I’m still wired from the fight. From the press conference. From her.
Always her.
I can still feel her fingers twisted in my shirt. Still taste her on my lips. Still hear the way her breath hitched right before she pulled away.
And now, all I can think about is how much more of her I want.
I run a hand over my jaw, dragging my fingers through my hair as I start toward the exit, knowing there’s no way I’m staying here another second.
I need a cold shower. A stiff drink. Anything to get my head on straight before I see her again.
But deep down, I already know the truth.
There’s no getting my head on straight when it comes to Anastasia Bellows.
Because the second she steps through my door tonight?
I’m going to want everything.
And this time?
I don’t think I’ll be able to stop myself from taking it.
I don’t pace. I don’t fidget.
I’ve built an entire life on control, on keeping my emotions locked down, on making sure that no one ever sees more of me than I want them to.
But right now?
Right now, I’m on edge, and I fucking hate it.

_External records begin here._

@[simp] theorem execFmax_wf : ∀ (c : Fin 8) (s : State), s.mem.cells.wf = true → outWf (execFmax c s) = true := by
  intros; simp [execFmax, *]

@[simp] theorem execNresetRequest_wf : ∀ (s : State), s.mem.cells.wf = true → outWf (execNresetRequest s) = true := by
  intros; simp [execNresetRequest, *]

@[simp] theorem execThermalTrip_wf : ∀ (s : State), s.mem.cells.wf = true → outWf (execThermalTrip s) = true := by
  intros; simp [execThermalTrip, *]

@[simp] theorem execWrite_wf : ∀ (r : Req) (items : List Item) (target : Nat) (s : State),
    s.mem.cells.wf = true → outWf (execWrite r items target s) = true := by
  intros; simp [execWrite, *]

@[simp] theorem execWriteStaged_wf : ∀ (r : Req) (items : List Item) (s : State),
    s.mem.cells.wf = true → outWf (execWriteStaged r items s) = true := by
  intros; simp [execWriteStaged, *]

@[simp] theorem execSubscribe_wf : ∀ (r : Req) (sub addr mode interval : Nat) (s : State),
    s.mem.cells.wf = true → outWf (execSubscribe r sub addr mode interval s) = true := by
  intros; simp [execSubscribe, *]

@[simp] theorem execBlobWrite_wf : ∀ (r : Req) (addr : Nat) (first last : Bool) (other : Fin 64) (offset total : Nat) (data : List (BitVec 8)) (s : State),
    s.mem.cells.wf = true → outWf (execBlobWrite r addr first last other offset total data s) = true := by
  intros; simp [execBlobWrite, *]

@[simp] theorem execSesCertRead_wf : ∀ (r : Req) (id offset len : Nat) (s : State),
    s.mem.cells.wf = true → outWf (execSesCertRead r id offset len s) = true := by
  intros; simp [execSesCertRead, *]

@[simp] theorem execSesCertSend_wf : ∀ (r : Req) (id offset total : Nat) (data : List (BitVec 8)) (s : State),
    s.mem.cells.wf = true → outWf (execSesCertSend r id offset total data s) = true := by
  intros; simp [execSesCertSend, *]

@[simp] theorem execSesPing_wf : ∀ (r : Req) (s : State), s.mem.cells.wf = true → outWf (execSesPing r s) = true := by
  intros; simp [execSesPing, *]

@[simp] theorem execSesClose_wf : ∀ (r : Req) (reason : Nat) (s : State),
    s.mem.cells.wf = true → outWf (execSesClose r reason s) = true := by
  intros; simp [execSesClose, *]

@[simp] theorem execSessionCloseWrite_wf : ∀ (r : Req) (id : Nat) (s : State),
    s.mem.cells.wf = true → outWf (execSessionCloseWrite r id s) = true := by
  intros; simp [execSessionCloseWrite, *]

@[simp] theorem execPersistFlush_wf : ∀ (r : Req) (s : State),
    s.mem.cells.wf = true → outWf (execPersistFlush r s) = true := by
  intros; simp [execPersistFlush, *]

@[simp] theorem execPersistReset_wf : ∀ (r : Req) (s : State),
    s.mem.cells.wf = true → outWf (execPersistReset r s) = true := by
  intros; simp [execPersistReset, *]

@[simp] theorem execTbIncrementWrite_wf : ∀ (r : Req) (v : Nat) (s : State),
    s.mem.cells.wf = true → outWf (execTbIncrementWrite r v s) = true := by
  intros; simp [execTbIncrementWrite, *]

@[simp] theorem execDomRateWrite_wf : ∀ (r : Req) (d : Fin 2) (v : Int) (s : State),
    s.mem.cells.wf = true → outWf (execDomRateWrite r d v s) = true := by
  intros; simp [execDomRateWrite, *]

@[simp] theorem execDomEnableWrite_wf : ∀ (r : Req) (d : Fin 2) (v : Bool) (s : State),
    s.mem.cells.wf = true → outWf (execDomEnableWrite r d v s) = true := by
  intros; simp [execDomEnableWrite, *]

@[simp] theorem execEvRearm_wf : ∀ (r : Req) (pin : Fin 6) (field : Fin 3) (v : Nat) (s : State),
    s.mem.cells.wf = true → outWf (execEvRearm r pin field v s) = true := by
  intros; simp [execEvRearm, *]

@[simp] theorem execEvPop_wf : ∀ (r : Req) (pin : Fin 6) (s : State),
    s.mem.cells.wf = true → outWf (execEvPop r pin s) = true := by
  intros; simp [execEvPop, *]

@[simp] theorem execLaunch_wf : ∀ (r : Fin 24) (s : State),
    s.mem.cells.wf = true → outWf (execLaunch r s) = true := by
  intros; unfold execLaunch; simp only []; (repeat' (first | split | (refine foldl_wf _ _ _ ?_ ?_ <;> intros)))
    <;> simp [*]

@[simp] theorem execTxnCommit_wf : ∀ (r : Req) (id : Nat) (s : State),
    s.mem.cells.wf = true → outWf (execTxnCommit r id s) = true := by
  intros; simp [execTxnCommit, *]

@[simp] theorem execTxnAbort_wf : ∀ (r : Req) (id : Nat) (s : State),
    s.mem.cells.wf = true → outWf (execTxnAbort r id s) = true := by
  intros; simp [execTxnAbort, *]

@[simp] theorem execTxnResolveAbort_wf : ∀ (r : Req) (id : Nat) (s : State),
    s.mem.cells.wf = true → outWf (execTxnResolveAbort r id s) = true := by
  intros; simp [execTxnResolveAbort, *]

@[simp] theorem execNop_wf : ∀ (c : Fin 8) (s : State), s.mem.cells.wf = true → outWf (execNop c s) = true := by
  intros; simp [execNop, *]

@[simp] theorem execMsu_wf : ∀ (c : Fin 8) (s : State), s.mem.cells.wf = true → outWf (execMsu c s) = true := by
  intros; simp [execMsu, *]

@[simp] theorem execFma_wf : ∀ (c : Fin 8) (s : State), s.mem.cells.wf = true → outWf (execFma c s) = true := by
  intros; simp [execFma, *]

@[simp] theorem execFms_wf : ∀ (c : Fin 8) (s : State), s.mem.cells.wf = true → outWf (execFms c s) = true := by
  intros; simp [execFms, *]

@[simp] theorem execDfmaFadd_wf : ∀ (c : Fin 8) (s : State),
    s.mem.cells.wf = true → outWf (execDfmaFadd c s) = true := by
  intros; simp [execDfmaFadd, *]

@[simp] theorem execIadd_wf : ∀ (c : Fin 8) (s : State), s.mem.cells.wf = true → outWf (execIadd c s) = true := by
  intros; simp [execIadd, *]

@[simp] theorem execIsub_wf : ∀ (c : Fin 8) (s : State), s.mem.cells.wf = true → outWf (execIsub c s) = true := by
  intros; simp [execIsub, *]

@[simp] theorem execFneg_wf : ∀ (c : Fin 8) (s : State), s.mem.cells.wf = true → outWf (execFneg c s) = true := by
  intros; simp [execFneg, *]

@[simp] theorem execFcmp_wf : ∀ (c : Fin 8) (s : State), s.mem.cells.wf = true → outWf (execFcmp c s) = true := by
  intros; simp [execFcmp, *]

@[simp] theorem execFtoi_wf : ∀ (c : Fin 8) (s : State), s.mem.cells.wf = true → outWf (execFtoi c s) = true := by
  intros; simp [execFtoi, *]

@[simp] theorem execItof_wf : ∀ (c : Fin 8) (s : State), s.mem.cells.wf = true → outWf (execItof c s) = true := by
  intros; simp [execItof, *]

@[simp] theorem execFsqrt_wf : ∀ (c : Fin 8) (s : State), s.mem.cells.wf = true → outWf (execFsqrt c s) = true := by
  intros; simp [execFsqrt, *]

@[simp] theorem execFpow_wf : ∀ (c : Fin 8) (s : State), s.mem.cells.wf = true → outWf (execFpow c s) = true := by
  intros; simp [execFpow, *]

@[simp] theorem execImm_wf : ∀ (c : Fin 8) (s : State), s.mem.cells.wf = true → outWf (execImm c s) = true := by
  intros; simp [execImm, *]

@[simp] theorem execAclr_wf : ∀ (c : Fin 8) (s : State), s.mem.cells.wf = true → outWf (execAclr c s) = true := by
  intros; simp [execAclr, *]

@[simp] theorem execAmov_wf : ∀ (c : Fin 8) (s : State), s.mem.cells.wf = true → outWf (execAmov c s) = true := by
  intros; simp [execAmov, *]

@[simp] theorem execAsub_wf : ∀ (c : Fin 8) (s : State), s.mem.cells.wf = true → outWf (execAsub c s) = true := by
  intros; simp [execAsub, *]

@[simp] theorem execAstf_wf : ∀ (c : Fin 8) (s : State), s.mem.cells.wf = true → outWf (execAstf c s) = true := by
  intros; simp [execAstf, *]

@[simp] theorem execBr_wf : ∀ (c : Fin 8) (s : State), s.mem.cells.wf = true → outWf (execBr c s) = true := by
  intros; simp [execBr, *]

@[simp] theorem execRet_wf : ∀ (c : Fin 8) (s : State), s.mem.cells.wf = true → outWf (execRet c s) = true := by
  intros; simp [execRet, *]

@[simp] theorem execLoopCountExpire_wf : ∀ (c : Fin 8) (level : Fin 2) (s : State),
    s.mem.cells.wf = true → outWf (execLoopCountExpire c level s) = true := by
  intros; unfold execLoopCountExpire; (repeat' split) <;> simp [*]

@[simp] theorem execExit_wf : ∀ (c : Fin 8) (s : State), s.mem.cells.wf = true → outWf (execExit c s) = true := by
  intros; unfold execExit; (repeat' split) <;> simp [*]

@[simp] theorem execWait_wf : ∀ (c : Fin 8) (s : State), s.mem.cells.wf = true → outWf (execWait c s) = true := by
  intros; simp [execWait, *]

@[simp] theorem execTrap_wf : ∀ (c : Fin 8) (s : State), s.mem.cells.wf = true → outWf (execTrap c s) = true := by
  intros; simp [execTrap, *]

@[simp] theorem execForcedSwitch_wf : ∀ (c : Fin 8) (s : State),
    s.mem.cells.wf = true → outWf (execForcedSwitch c s) = true := by
  intros; unfold execForcedSwitch; (repeat' split) <;> simp [*]

@[simp] theorem execIdacQPush_wf : ∀ (r : Req) (l : Fin 16) (s : State),
    s.mem.cells.wf = true → outWf (execIdacQPush r l s) = true := by
  intros; simp [execIdacQPush, *]

@[simp] theorem execIdacQClear_wf : ∀ (r : Req) (l : Fin 16) (s : State),
    s.mem.cells.wf = true → outWf (execIdacQClear r l s) = true := by
  intros; simp [execIdacQClear, *]

@[simp] theorem execIdacPowerupWrite_wf : ∀ (r : Req) (l : Fin 16) (v : Nat) (s : State),
    s.mem.cells.wf = true → outWf (execIdacPowerupWrite r l v s) = true := by
  intros; simp [execIdacPowerupWrite, *]

@[simp] theorem execJournalAck_wf (f : LaceIn) (index : Nat) (s : State) (h : s.mem.cells.wf = true) :
    outWf (execJournalAck f index s) = true := by
  unfold execJournalAck; rw [outWf_next]; refine State.laceFrame_wf _ _ _ _ _ ?_ h; (repeat' split) <;> simp [h]

@[simp] theorem execLaceLaneDown_wf : ∀ (lane : Fin 2) (s : State),
    s.mem.cells.wf = true → outWf (execLaceLaneDown lane s) = true := by
  intros; simp [execLaceLaneDown, *]

@[simp] theorem execTwinRejoin_wf : ∀ (r : Req) (s : State),
    s.mem.cells.wf = true → outWf (execTwinRejoin r s) = true := by
  intros; simp [execTwinRejoin, *]

@[simp] theorem execBurnishRead_wf : ∀ (m : MemUnit) (word : Nat) (flips : BitVec 80) (newer lastOfPass : Bool)
    (s : State),
    s.mem.cells.wf = true → outWf (execBurnishRead m word flips newer lastOfPass s) = true := by
  intros; unfold execBurnishRead; simp only []; (repeat' (first | split | (refine foldl_wf _ _ _ ?_ ?_ <;> intros)))
    <;> simp [*]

I sit on the edge of the couch, one foot planted on the floor, my hands clasped in front of me as I watch the city lights flicker through the floor-to-ceiling windows. Toronto stretches out before me, a sea of movement and energy, but I don’t see any of it.
Because I’m waiting for her.
The whiskey tumbler on the coffee table is barely touched, the ice melting into a pool at the bottom. I should drink it. Should let the burn settle in my chest, smooth the edges of whatever the hell is clawing at me from the inside out.
But I don’t.
Because the second I do?
She’ll walk through the door, and I don’t want my judgment blurred when that happens.
I want to remember every second of tonight.
I drag a hand through my hair, rolling my shoulders, trying to shake the restless energy coiling in my muscles.
It doesn’t help.
She’ll be here soon.
And when she gets here, we’re supposed to talk.
That’s what she said. That’s what she thinks is going to happen.
But I know better.
We don’t talk. We argue. We fight. We collide.
And the last time we tried to talk, I ended up kissing the breath out of her.
Now?
Now I’m waiting for the woman I haven’t been able to stop thinking about since the second I left Cape Town.
And I know, without a doubt, that once she walks through that door?
Nothing between us will ever be the same again.